Replacing Piping. To accommodate efficiency improvements in the turbine and the boiler, this part involved replacements with P92 piping, Super 304H boiler tubing, and other high-temperature alloys that are commonly used in USC plants.
Applying Energy Saving Technologies. To further improve efficiencies, engineers also added a set of Shenergy-developed and patented energy-saving technologies, including efforts to recover heat from flue gas, “generalized regeneration” technologies that reduce the turbine exhaust loss, and improvements to the air preheater. These technologies also essentially reduce power consumption of existing auxiliary equipment such as boiler fans and turbine pumps. “The evidence is performance related,” Li said. “They actually reduced power consumption by 10%,” which pays off in long-term efficiency gains, he said.
Environmental Controls. While Xuzhou 3 already had environmental controls, including selective catalytic reduction (SCR) technology, electrostatic precipitators, and wet flue gas desulfurization, the retrofit improved the equipment’s performance and efficiency, mainly because the reduced coal consumption decreased the flue gas mass flow.
An Enduring Model
Despite the wide scope of these retrofits, many of them requiring first-of-their-kind applications and rigorous testing, Shenergy and China Resources completed physical construction of the project at the end of July 2019—within a remarkable six months. So far, the combined effect of these improvements on the total thermal cycle for Xuzhou 3 are paying off in a big way, Li said, and Shenergy has shown that if applied to a bigger plant, such as a 600-MW unit, efficiency levels could be improved further by about 0.7%.
“Compared with USC units, where the typical parameters are about 26 Megapascal (MPa, 3,771 psia) and 600C, our subcritical unit has 16.7 MPa (972 psia) and 600C. So, we just have a lower pressure—which we could not change because it would ramp up the cost—but the influence of the pressure sensitivity is not that large, and we can compensate this gap with our energy-saving technologies,” he said.
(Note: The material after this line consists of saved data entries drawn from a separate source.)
/-- 11 R268 R269 R271: a port that is up sends the next frame with the next FSEQ, what it acknowledges and the slots it has freed, each slot of it costs a
credit of its channel, and it is kept for replay; a frame in order and intact is taken, acknowledged frames leave the replay buffer, and a
NAK starts their replay; a frame with an uncorrected codeword, a wrong FCRC or one out of order is discarded, and the next frame sent
carries the NAK; symbols corrected are counted. -/
def Obligations.FramesAreSequenced : Prop :=
  ∀ (s : State) (p : Nat), p < portCount → portUp s p = true →
    ((s.port p).replaying = 0 → (s.port p).replay.length < 512 → ∃ (t : State) (f : SentFrame), exec (.portFrameSend p) s = .next t ∧
      (t.port p).replay = (s.port p).replay ++ [f] ∧ f.frame.fseq = (s.port p).txSeq + 1 ∧ (t.port p).txSeq = (s.port p).txSeq + 1 ∧
      f.frame.ackseq = (s.port p).rxSeq ∧ f.frame.ackValid = true ∧ f.frame.nak = !(s.port p).rxGood ∧ f.frame.credit = (s.port p).freed ∧
      (t.port p).freed = [0, 0, 0, 0] ∧ f.frame.slots.length = f.pkts.length ∧ f.pkts.length ≤ 4 ∧ (∀ k ∈ f.pkts, k ∈ (s.port p).outq) ∧
      (∀ k ∈ (s.port p).outq, k ∈ f.pkts ∨ k ∈ (t.port p).outq) ∧
      (∀ (i : Nat) (x : FrameSlot) (k : Packet), f.frame.slots[i]? = some x → f.pkts[i]? = some k → ∃ j, x = slotAt k j) ∧
      (∀ ch, ch < 4 → (t.port p).credits.getD ch 0 + (f.frame.slots.filter fun x => decide (x.vc.toNat = ch)).length =
        (s.port p).credits.getD ch 0) ∧
      PortOnly p s t ∧ OnlyIn [.ports] s t) ∧
    (0 < (s.port p).replaying → ∃ t, exec (.portFrameSend p) s = .next t ∧
      t.port p = { s.port p with replaying := (s.port p).replaying - 1 } ∧ PortOnly p s t ∧ OnlyIn [.ports] s t) ∧
    (∀ (f : PortFrame) (fcrc : BitVec 32) (errs : List Nat), frameIntact f fcrc errs = true → f.fseq = (s.port p).rxSeq + 1 → f.nak = false →
      ∃ t, exec (.portFrameReceive p f fcrc errs) s = .next t ∧ (t.port p).rxSeq = f.fseq ∧ (t.port p).rxGood = true ∧
      (t.port p).txSeq = (s.port p).txSeq ∧
      (t.port p).replay = (if f.ackValid then unacked (s.port p).replay f.ackseq else (s.port p).replay) ∧
      ((∀ x ∈ f.slots, x.kind = 0) →
        (t.port p).credits = ((List.range 4).map fun i => min 512 ((s.port p).credits.getD i 0 + f.credit.getD i 0)) ∧
        PortOnly p s t ∧ RegsOnly [portOff p + 0x10] s t ∧ OnlyIn [.ports, .regs] s t)) ∧
    (∀ (f : PortFrame) (fcrc : BitVec 32) (errs : List Nat), frameIntact f fcrc errs = true → f.fseq = (s.port p).rxSeq + 1 → f.nak = true →
      f.ackValid = false → (s.port p).replay ≠ [] → (s.port p).replays < 8 →
      ∃ t, exec (.portFrameReceive p f fcrc errs) s = .next t ∧ (t.port p).rxSeq = f.fseq ∧
      (t.port p).replay = (s.port p).replay ∧ (t.port p).replaying = (s.port p).replay.length ∧
      (t.port p).replays = (s.port p).replays + 1) ∧
    (∀ (f : PortFrame) (fcrc : BitVec 32) (errs : List Nat), frameIntact f fcrc errs = false ∨
        f.fseq ≠ (s.port p).rxSeq + 1 ∧ ((s.port p).rxSeq - f.fseq).toNat ≥ 2 ^ 31 →
      ∃ t, exec (.portFrameReceive p f fcrc errs) s = .next t ∧ t.port p = { s.port p with rxGood := false } ∧
      getField t (portOff p + 0x14) 0 16 = min 65535 (getField s (portOff p + 0x14) 0 16 + 1) ∧
      (reg t (portOff p + 0x10)).toNat = min (2 ^ 32 - 1) ((reg s (portOff p + 0x10)).toNat + symbolsCorrected errs) ∧
      RegsOnly [portOff p + 0x10, portOff p + 0x14] s t ∧ PortOnly p s t ∧ OnlyIn [.ports, .regs] s t)

/-- 11 R274 R275, Tables 11-9 and 11-10: in service. A bad lane takes the port to WIDTH_CHANGE, from which it goes on at the width of its good lanes; a
loss takes it down at once, moves what is queued and not partly sent, and after 10 ms without return answers the held frames and starts the
sequence anew;
DISABLE, FORGET_EQ and ACCEPT_PEER do what the control register says; a wake leaves the low-power state. -/
def Obligations.PortsInService : Prop :=
  ∀ (s : State) (p : Nat), p < portCount →
    (∀ (lane : BitVec 4) (byC : Bool), portState s p = pActive → (goodLanes s p).getLsbD lane.toNat = true →
      ∃ t, exec (.laneBad p lane byC) s = .next t ∧ portState t p = pWidthChange ∧
      (∀ i, i < 16 → (goodLanes t p).getLsbD i = (decide (i ≠ lane.toNat) && (goodLanes s p).getLsbD i)) ∧
      (byC = true → causeSet t (34 + p / 2 % 8) (p / 16) (8 * (p % 2) + 6)) ∧ t.ports = s.ports ∧ OnlyIn [.regs, .log] s t) ∧
    (portState s p = pWidthChange → 4 ≤ laneCount (goodLanes s p) → ∃ t, exec (.widthChangeDone p) s = .next t ∧
      portState t p = pActive ∧ getField t (portOff p) 4 2 = widthFor (laneCount (goodLanes s p)) / 4 - 1 ∧
      t.port p = { s.port p with replaying := (s.port p).replay.length } ∧
      causeSet t (34 + p / 2 % 8) (p / 16) (8 * (p % 2) + 2) ∧ PortOnly p s t ∧ OnlyIn [.ports, .regs, .log] s t) ∧
    (∀ why, hasLink s p = true → (why = .replayLimit → 8 ≤ (s.port p).replays) → ∃ t, exec (.linkLoss p why) s = .next t ∧
      portState t p = (if why = .groupOff then pDown else pDetect) ∧ (t.port p).lossAt = some s.tide.toNat ∧
      (t.port p).outq = ((s.port p).outq.zipIdx.filter fun x => slotsOut (s.port p) x.2 x.1).map (·.1) ∧
      (t.port p).replay = (s.port p).replay ∧ causeSet t (34 + p / 2 % 8) (p / 16) (8 * (p % 2) + 1) ∧
      (why = .replayLimit → causeSet t (34 + p / 2 % 8) (p / 16) (8 * (p % 2) + 3)) ∧
      (∀ d, d / 2 ≠ p / 2 → t.port d = s.port d) ∧ ((s.port p).outq = [] → PortOnly p s t) ∧
      OnlyIn [.ports, .routers, .fabric, .regs, .log] s t) ∧
    (∀ l, (s.port p).lossAt = some l → l + 2500000 ≤ s.tide.toNat → ∃ t, exec (.linkLossTimeout p) s = .next t ∧
      (t.port p).lossAt = none ∧ (t.port p).replay = [] ∧ (t.port p).txSeq = 0 ∧ (t.port p).rxSeq = 0 ∧
      (t.port p).outq = ((s.port p).outq.zipIdx.filter fun x => !slotsOut (s.port p) x.2 x.1).map (·.1) ∧
      portState t p = portState s p ∧ PortOnly p s t ∧
      OnlyIn [.ports, .routers, .fabric, .regs, .log] s t) ∧
    (hasLink s p = true → ∃ t, exec (.retrain p) s = .next t ∧ portState t p = pDetect ∧
      (t.port p).lossAt = some s.tide.toNat ∧ causeSet t (34 + p / 2 % 8) (p / 16) (8 * (p % 2) + 1) ∧
      (∀ d, d / 2 ≠ p / 2 → t.port d = s.port d)) ∧
    (hasLink s p = true → ∃ t, exec (.disable p true) s = .next t ∧ portState t p = pDisabled ∧ (t.port p).replay = [] ∧
      (t.port p).lossAt = none ∧ causeSet t (34 + p / 2 % 8) (p / 16) (8 * (p % 2) + 1) ∧
      (∀ d, d / 2 ≠ p / 2 → t.port d = s.port d)) ∧
    exec (.forgetEq p) s = .next (s.setPort p { s.port p with eq := false }) ∧
    (∃ t, exec (.acceptPeer p) s = .next t ∧ getField t (portOff p) 9 1 = 0 ∧ (portState s p = pActive → portUp t p = true) ∧
      RegsOnly [portOff p] s t ∧ OnlyIn [.regs] s t) ∧
    (portState s p = pLowPower → ∃ t, exec (.portWake p) s = .next t ∧ portState t p = pActive ∧ RegsOnly [portOff p] s t ∧
      OnlyIn [.regs] s t)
The total retrofit project, meanwhile, cost about 350 million RMB, or $50 million, which is less than a third of the cost to build a new unit in China, Li said. That’s also important because getting the government’s approval to build larger new supercritical or USC coal units in China is currently difficult, owing to climate and overcapacity concerns. “The government actually encourages subcritical retrofits for efficiency gains,” but before the Xuzhou 3 demonstration, previous efforts had proven costly and were limited in performance, Li noted.
Since the project was commissioned, Xuzhou 3 has also found a new purpose—as a flexible, load-following generator. “Flexibility wasn’t a requirement in the project contract, but Shenergy still took it into its design,” Li said. “It turns out that load can be as low as 19%, and the boiler combustion will still be stable and the SCR will still operate normally.” A three-stage test witnessed by a local power grid authority institute in December confirmed the unit can operate safely at a load of 19% for more than four hours. That achievement garnered the unique subcritical unit one of China’s first certifications under “deep load regulation.”
That’s crucial because it opens up a new avenue for subcritical coal utilization as China tries to balance its growing share of intermittent renewable power, Li said. It’s also a big bonus that could encourage market uptake of the “very promising and economic solution for all the subcritical units in the world to dramatically increase the unit efficiency,” he said. ■
—Sonal Patel is a POWER senior associate editor.